Work instruction:
From the entries below, return only the lines starting at the one that contains "s.status.extractLsb' 4 3" and ending at the one that contains "buf := Vector.replicate", exactly as they stand.

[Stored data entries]
○ ○ ○ ○ ○ ○ ○

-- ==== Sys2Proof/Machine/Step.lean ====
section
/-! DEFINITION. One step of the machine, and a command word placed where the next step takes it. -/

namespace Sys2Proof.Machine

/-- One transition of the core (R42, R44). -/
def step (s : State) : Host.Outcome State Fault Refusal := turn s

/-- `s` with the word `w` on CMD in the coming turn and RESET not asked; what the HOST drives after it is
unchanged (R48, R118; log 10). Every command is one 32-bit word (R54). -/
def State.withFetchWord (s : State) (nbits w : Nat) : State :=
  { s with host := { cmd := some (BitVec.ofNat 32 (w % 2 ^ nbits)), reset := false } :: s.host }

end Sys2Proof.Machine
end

○ ○ ○ ○ ○ ○ ○

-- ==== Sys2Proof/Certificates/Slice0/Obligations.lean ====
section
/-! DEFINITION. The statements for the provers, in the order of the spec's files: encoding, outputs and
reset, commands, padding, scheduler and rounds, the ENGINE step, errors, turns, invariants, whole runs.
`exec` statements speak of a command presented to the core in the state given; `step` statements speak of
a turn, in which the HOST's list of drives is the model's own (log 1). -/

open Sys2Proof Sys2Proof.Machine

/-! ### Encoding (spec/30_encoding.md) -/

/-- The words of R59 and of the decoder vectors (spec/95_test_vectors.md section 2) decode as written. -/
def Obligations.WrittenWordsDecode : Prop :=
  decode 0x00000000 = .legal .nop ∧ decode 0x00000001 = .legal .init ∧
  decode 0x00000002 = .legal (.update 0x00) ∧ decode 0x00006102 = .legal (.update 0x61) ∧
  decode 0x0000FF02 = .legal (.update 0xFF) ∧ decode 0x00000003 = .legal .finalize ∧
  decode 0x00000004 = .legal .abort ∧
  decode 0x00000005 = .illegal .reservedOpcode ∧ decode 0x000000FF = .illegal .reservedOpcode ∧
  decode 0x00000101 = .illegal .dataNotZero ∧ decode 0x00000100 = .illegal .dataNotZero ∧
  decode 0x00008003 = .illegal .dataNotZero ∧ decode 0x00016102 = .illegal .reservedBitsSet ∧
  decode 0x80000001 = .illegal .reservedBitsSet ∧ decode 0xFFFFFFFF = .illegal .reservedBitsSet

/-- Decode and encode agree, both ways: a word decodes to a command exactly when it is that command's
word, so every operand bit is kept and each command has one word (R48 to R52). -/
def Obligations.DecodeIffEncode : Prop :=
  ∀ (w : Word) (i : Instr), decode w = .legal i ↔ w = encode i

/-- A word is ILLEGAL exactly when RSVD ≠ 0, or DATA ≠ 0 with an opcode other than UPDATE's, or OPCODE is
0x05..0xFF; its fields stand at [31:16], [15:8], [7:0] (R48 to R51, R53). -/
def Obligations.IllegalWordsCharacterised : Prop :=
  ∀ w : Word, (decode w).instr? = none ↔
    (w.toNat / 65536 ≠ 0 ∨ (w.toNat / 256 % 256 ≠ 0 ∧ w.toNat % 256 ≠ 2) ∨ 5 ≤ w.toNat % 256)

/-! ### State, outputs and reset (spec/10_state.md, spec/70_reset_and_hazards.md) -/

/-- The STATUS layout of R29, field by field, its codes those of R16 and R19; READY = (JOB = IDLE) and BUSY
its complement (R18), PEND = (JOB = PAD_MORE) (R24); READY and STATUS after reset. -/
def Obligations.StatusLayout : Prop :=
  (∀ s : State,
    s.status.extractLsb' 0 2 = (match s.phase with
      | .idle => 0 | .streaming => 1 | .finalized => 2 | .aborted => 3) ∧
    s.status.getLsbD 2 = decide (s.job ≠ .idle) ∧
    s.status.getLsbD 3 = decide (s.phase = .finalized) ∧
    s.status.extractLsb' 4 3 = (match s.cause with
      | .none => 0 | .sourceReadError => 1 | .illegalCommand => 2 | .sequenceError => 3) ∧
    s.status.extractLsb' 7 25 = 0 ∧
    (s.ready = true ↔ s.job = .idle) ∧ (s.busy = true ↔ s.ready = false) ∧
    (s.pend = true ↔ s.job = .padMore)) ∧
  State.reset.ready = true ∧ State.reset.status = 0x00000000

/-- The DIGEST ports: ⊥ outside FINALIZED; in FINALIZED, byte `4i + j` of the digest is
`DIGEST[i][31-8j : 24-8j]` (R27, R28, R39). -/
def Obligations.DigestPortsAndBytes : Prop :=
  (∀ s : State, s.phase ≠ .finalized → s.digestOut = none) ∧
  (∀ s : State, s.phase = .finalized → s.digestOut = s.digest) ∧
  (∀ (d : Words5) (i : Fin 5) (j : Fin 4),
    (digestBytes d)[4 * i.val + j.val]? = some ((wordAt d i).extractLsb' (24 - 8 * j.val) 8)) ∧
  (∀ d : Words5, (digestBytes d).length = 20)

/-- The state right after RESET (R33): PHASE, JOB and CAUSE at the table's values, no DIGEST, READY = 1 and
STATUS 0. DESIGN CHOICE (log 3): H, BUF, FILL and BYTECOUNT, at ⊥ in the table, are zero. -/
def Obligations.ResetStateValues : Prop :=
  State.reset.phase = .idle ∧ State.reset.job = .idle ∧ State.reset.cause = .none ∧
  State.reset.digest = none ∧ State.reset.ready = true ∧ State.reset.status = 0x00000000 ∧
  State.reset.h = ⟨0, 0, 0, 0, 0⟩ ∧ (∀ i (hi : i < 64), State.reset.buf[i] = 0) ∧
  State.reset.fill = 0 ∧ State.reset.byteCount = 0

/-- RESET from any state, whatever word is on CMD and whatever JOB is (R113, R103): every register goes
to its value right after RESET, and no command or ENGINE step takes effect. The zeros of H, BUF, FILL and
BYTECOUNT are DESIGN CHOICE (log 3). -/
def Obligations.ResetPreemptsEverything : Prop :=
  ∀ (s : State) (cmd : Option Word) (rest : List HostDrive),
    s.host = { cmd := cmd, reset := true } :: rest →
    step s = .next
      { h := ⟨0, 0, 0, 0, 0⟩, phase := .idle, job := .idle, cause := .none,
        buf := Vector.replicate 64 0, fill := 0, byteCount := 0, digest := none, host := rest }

○ ○ ○ ○ ○ ○ ○

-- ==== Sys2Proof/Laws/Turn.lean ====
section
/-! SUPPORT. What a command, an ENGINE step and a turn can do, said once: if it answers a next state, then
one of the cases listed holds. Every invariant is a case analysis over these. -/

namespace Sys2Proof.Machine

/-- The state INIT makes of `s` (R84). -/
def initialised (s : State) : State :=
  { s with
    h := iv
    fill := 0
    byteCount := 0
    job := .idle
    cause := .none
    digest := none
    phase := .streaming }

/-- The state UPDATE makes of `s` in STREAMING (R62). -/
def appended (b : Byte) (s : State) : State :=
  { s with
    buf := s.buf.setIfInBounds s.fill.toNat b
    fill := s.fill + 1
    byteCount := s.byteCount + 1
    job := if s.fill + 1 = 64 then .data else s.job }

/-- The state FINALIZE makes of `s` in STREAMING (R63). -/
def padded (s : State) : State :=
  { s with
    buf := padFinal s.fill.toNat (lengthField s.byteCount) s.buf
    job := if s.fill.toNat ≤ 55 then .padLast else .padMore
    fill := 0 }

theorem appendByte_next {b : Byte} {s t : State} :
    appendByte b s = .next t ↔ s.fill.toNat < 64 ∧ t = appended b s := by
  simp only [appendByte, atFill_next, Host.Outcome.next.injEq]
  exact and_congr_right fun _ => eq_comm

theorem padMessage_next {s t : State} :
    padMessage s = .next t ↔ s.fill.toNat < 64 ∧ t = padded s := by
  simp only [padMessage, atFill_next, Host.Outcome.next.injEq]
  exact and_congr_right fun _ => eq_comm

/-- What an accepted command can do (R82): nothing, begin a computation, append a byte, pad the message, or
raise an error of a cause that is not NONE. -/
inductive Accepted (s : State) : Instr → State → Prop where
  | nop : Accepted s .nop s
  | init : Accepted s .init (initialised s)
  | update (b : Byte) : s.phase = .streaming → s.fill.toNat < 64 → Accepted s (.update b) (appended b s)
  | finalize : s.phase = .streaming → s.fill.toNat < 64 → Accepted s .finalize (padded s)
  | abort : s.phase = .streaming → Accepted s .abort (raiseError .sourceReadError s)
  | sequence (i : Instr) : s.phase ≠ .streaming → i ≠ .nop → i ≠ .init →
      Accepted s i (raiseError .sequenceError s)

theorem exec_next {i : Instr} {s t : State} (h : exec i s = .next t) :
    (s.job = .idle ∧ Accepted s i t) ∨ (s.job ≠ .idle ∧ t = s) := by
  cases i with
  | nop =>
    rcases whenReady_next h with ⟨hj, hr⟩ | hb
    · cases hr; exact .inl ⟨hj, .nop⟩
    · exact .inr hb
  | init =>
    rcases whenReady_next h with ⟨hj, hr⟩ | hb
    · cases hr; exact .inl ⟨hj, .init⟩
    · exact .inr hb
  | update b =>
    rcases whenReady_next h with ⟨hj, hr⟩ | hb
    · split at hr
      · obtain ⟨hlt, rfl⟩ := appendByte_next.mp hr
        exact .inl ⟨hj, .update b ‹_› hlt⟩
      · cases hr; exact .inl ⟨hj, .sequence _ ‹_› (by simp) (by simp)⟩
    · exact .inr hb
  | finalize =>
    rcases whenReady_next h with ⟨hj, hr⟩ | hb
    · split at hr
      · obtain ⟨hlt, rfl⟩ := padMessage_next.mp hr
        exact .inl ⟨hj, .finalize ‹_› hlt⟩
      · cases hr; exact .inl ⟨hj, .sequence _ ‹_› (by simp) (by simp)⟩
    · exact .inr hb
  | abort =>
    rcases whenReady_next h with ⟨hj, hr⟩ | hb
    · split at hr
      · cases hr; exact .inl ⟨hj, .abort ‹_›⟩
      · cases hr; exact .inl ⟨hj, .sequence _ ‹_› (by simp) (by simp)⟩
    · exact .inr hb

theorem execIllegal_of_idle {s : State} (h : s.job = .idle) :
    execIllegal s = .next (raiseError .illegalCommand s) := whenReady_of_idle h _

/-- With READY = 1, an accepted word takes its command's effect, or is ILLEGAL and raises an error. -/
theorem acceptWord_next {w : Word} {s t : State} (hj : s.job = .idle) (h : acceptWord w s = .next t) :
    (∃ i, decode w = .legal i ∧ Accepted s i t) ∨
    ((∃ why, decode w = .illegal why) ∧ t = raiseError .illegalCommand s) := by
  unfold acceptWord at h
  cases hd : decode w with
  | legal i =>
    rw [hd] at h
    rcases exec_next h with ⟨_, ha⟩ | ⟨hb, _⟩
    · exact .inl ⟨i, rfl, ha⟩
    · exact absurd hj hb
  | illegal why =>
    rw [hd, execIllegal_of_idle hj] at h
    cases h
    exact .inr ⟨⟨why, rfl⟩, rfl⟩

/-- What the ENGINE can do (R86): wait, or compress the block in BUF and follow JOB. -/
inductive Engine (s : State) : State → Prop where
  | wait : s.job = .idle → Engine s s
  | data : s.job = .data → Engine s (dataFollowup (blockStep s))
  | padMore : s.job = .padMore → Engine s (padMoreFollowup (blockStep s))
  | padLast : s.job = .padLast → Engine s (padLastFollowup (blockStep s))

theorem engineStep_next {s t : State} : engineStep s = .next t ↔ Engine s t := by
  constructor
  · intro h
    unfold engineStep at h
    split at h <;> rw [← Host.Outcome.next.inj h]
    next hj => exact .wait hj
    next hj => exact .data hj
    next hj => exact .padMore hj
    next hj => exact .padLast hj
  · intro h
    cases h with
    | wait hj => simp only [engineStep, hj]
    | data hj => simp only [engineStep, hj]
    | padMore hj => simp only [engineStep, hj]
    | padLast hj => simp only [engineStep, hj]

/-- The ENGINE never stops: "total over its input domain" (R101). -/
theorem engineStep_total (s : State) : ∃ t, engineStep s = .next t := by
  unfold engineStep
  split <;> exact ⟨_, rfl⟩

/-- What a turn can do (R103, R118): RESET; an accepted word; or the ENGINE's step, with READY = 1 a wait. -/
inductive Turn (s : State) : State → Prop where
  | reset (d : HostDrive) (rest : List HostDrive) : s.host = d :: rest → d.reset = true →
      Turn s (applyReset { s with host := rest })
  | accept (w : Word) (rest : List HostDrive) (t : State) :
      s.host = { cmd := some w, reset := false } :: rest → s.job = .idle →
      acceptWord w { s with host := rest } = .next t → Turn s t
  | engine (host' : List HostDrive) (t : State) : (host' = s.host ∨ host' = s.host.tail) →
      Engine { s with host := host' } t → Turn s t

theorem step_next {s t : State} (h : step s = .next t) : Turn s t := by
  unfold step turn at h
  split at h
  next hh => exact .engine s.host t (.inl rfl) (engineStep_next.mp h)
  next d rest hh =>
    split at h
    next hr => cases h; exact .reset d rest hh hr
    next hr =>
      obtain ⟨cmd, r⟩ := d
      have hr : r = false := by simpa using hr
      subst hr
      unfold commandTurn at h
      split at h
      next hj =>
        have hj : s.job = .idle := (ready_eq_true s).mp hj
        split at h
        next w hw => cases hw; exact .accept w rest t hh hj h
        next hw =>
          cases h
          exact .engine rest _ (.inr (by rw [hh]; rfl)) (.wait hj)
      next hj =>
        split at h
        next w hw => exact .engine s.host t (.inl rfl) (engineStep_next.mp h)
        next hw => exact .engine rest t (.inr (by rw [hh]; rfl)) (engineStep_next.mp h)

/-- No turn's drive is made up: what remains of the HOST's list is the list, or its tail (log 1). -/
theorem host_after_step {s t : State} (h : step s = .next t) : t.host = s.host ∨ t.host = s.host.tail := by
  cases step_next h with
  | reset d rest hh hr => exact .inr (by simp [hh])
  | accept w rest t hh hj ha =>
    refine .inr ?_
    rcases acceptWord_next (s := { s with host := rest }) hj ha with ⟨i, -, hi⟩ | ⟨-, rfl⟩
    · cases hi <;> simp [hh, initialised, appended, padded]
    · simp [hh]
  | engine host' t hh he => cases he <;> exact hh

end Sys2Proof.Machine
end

○ ○ ○ ○ ○ ○ ○

Finished exercise:
    s.status.extractLsb' 4 3 = (match s.cause with
      | .none => 0 | .sourceReadError => 1 | .illegalCommand => 2 | .sequenceError => 3) ∧
    s.status.extractLsb' 7 25 = 0 ∧
    (s.ready = true ↔ s.job = .idle) ∧ (s.busy = true ↔ s.ready = false) ∧
    (s.pend = true ↔ s.job = .padMore)) ∧
  State.reset.ready = true ∧ State.reset.status = 0x00000000

/-- The DIGEST ports: ⊥ outside FINALIZED; in FINALIZED, byte `4i + j` of the digest is
`DIGEST[i][31-8j : 24-8j]` (R27, R28, R39). -/
def Obligations.DigestPortsAndBytes : Prop :=
  (∀ s : State, s.phase ≠ .finalized → s.digestOut = none) ∧
  (∀ s : State, s.phase = .finalized → s.digestOut = s.digest) ∧
  (∀ (d : Words5) (i : Fin 5) (j : Fin 4),
    (digestBytes d)[4 * i.val + j.val]? = some ((wordAt d i).extractLsb' (24 - 8 * j.val) 8)) ∧
  (∀ d : Words5, (digestBytes d).length = 20)

/-- The state right after RESET (R33): PHASE, JOB and CAUSE at the table's values, no DIGEST, READY = 1 and
STATUS 0. DESIGN CHOICE (log 3): H, BUF, FILL and BYTECOUNT, at ⊥ in the table, are zero. -/
def Obligations.ResetStateValues : Prop :=
  State.reset.phase = .idle ∧ State.reset.job = .idle ∧ State.reset.cause = .none ∧
  State.reset.digest = none ∧ State.reset.ready = true ∧ State.reset.status = 0x00000000 ∧
  State.reset.h = ⟨0, 0, 0, 0, 0⟩ ∧ (∀ i (hi : i < 64), State.reset.buf[i] = 0) ∧
  State.reset.fill = 0 ∧ State.reset.byteCount = 0

/-- RESET from any state, whatever word is on CMD and whatever JOB is (R113, R103): every register goes
to its value right after RESET, and no command or ENGINE step takes effect. The zeros of H, BUF, FILL and
BYTECOUNT are DESIGN CHOICE (log 3). -/
def Obligations.ResetPreemptsEverything : Prop :=
  ∀ (s : State) (cmd : Option Word) (rest : List HostDrive),
    s.host = { cmd := cmd, reset := true } :: rest →
    step s = .next
      { h := ⟨0, 0, 0, 0, 0⟩, phase := .idle, job := .idle, cause := .none,
        buf := Vector.replicate 64 0, fill := 0, byteCount := 0, digest := none, host := rest }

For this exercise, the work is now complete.